## [What you are asked to do]
Give the data again in full, exactly as written below.

= = = = = = =

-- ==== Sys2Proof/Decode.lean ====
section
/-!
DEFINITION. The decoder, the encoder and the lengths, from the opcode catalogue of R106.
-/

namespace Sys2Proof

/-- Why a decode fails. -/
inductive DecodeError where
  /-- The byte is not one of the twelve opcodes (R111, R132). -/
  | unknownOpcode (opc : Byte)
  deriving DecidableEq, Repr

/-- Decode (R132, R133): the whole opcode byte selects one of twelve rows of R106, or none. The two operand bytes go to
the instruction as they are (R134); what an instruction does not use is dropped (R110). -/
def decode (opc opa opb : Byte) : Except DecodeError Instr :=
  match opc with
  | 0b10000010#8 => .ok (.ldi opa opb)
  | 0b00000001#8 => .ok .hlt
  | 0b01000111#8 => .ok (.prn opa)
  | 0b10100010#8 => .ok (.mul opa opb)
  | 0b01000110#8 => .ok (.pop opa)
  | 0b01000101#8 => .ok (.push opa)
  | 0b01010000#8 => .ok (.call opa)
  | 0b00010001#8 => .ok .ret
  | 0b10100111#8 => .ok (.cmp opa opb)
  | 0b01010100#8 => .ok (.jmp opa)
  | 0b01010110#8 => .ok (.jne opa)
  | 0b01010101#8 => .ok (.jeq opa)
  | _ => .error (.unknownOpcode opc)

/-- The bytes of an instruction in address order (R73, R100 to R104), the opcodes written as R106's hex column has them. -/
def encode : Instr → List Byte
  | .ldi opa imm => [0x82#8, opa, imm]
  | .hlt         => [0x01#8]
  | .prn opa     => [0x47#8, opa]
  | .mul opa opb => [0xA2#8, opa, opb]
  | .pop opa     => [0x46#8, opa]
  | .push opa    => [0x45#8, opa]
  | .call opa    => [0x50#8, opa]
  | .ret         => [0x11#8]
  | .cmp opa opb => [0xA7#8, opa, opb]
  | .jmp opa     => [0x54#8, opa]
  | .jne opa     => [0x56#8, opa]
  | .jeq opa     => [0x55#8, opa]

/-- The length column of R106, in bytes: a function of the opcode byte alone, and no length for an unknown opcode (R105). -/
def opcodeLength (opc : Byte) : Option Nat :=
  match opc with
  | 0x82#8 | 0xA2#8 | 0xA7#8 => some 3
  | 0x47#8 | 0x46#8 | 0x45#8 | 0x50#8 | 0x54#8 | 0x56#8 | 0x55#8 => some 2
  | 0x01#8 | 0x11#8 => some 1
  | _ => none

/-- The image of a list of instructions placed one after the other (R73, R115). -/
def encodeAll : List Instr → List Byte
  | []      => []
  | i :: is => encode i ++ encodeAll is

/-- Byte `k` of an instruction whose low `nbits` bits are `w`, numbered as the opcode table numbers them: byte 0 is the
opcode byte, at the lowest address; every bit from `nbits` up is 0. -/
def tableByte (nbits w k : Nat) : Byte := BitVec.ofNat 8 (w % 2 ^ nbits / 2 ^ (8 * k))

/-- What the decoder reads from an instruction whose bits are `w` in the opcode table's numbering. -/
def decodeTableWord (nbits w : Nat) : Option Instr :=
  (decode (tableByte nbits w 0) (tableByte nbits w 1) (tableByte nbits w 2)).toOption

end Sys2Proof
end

= = = = = = =

## [Written answer]
-- ==== Sys2Proof/Decode.lean ====
section
/-!
DEFINITION. The decoder, the encoder and the lengths, from the opcode catalogue of R106.
-/

namespace Sys2Proof

/-- Why a decode fails. -/
inductive DecodeError where
  /-- The byte is not one of the twelve opcodes (R111, R132). -/
  | unknownOpcode (opc : Byte)
  deriving DecidableEq, Repr

/-- Decode (R132, R133): the whole opcode byte selects one of twelve rows of R106, or none. The two operand bytes go to
the instruction as they are (R134); what an instruction does not use is dropped (R110). -/
def decode (opc opa opb : Byte) : Except DecodeError Instr :=
  match opc with
  | 0b10000010#8 => .ok (.ldi opa opb)
  | 0b00000001#8 => .ok .hlt
  | 0b01000111#8 => .ok (.prn opa)
  | 0b10100010#8 => .ok (.mul opa opb)
  | 0b01000110#8 => .ok (.pop opa)
  | 0b01000101#8 => .ok (.push opa)
  | 0b01010000#8 => .ok (.call opa)
  | 0b00010001#8 => .ok .ret
  | 0b10100111#8 => .ok (.cmp opa opb)
  | 0b01010100#8 => .ok (.jmp opa)
  | 0b01010110#8 => .ok (.jne opa)
  | 0b01010101#8 => .ok (.jeq opa)
  | _ => .error (.unknownOpcode opc)

/-- The bytes of an instruction in address order (R73, R100 to R104), the opcodes written as R106's hex column has them. -/
def encode : Instr → List Byte
  | .ldi opa imm => [0x82#8, opa, imm]
  | .hlt         => [0x01#8]
  | .prn opa     => [0x47#8, opa]
  | .mul opa opb => [0xA2#8, opa, opb]
  | .pop opa     => [0x46#8, opa]
  | .push opa    => [0x45#8, opa]
  | .call opa    => [0x50#8, opa]
  | .ret         => [0x11#8]
  | .cmp opa opb => [0xA7#8, opa, opb]
  | .jmp opa     => [0x54#8, opa]
  | .jne opa     => [0x56#8, opa]
  | .jeq opa     => [0x55#8, opa]

/-- The length column of R106, in bytes: a function of the opcode byte alone, and no length for an unknown opcode (R105). -/
def opcodeLength (opc : Byte) : Option Nat :=
  match opc with
  | 0x82#8 | 0xA2#8 | 0xA7#8 => some 3
  | 0x47#8 | 0x46#8 | 0x45#8 | 0x50#8 | 0x54#8 | 0x56#8 | 0x55#8 => some 2
  | 0x01#8 | 0x11#8 => some 1
  | _ => none

/-- The image of a list of instructions placed one after the other (R73, R115). -/
def encodeAll : List Instr → List Byte
  | []      => []
  | i :: is => encode i ++ encodeAll is

/-- Byte `k` of an instruction whose low `nbits` bits are `w`, numbered as the opcode table numbers them: byte 0 is the
opcode byte, at the lowest address; every bit from `nbits` up is 0. -/
def tableByte (nbits w k : Nat) : Byte := BitVec.ofNat 8 (w % 2 ^ nbits / 2 ^ (8 * k))

/-- What the decoder reads from an instruction whose bits are `w` in the opcode table's numbering. -/
def decodeTableWord (nbits w : Nat) : Option Instr :=
  (decode (tableByte nbits w 0) (tableByte nbits w 1) (tableByte nbits w 2)).toOption

end Sys2Proof
end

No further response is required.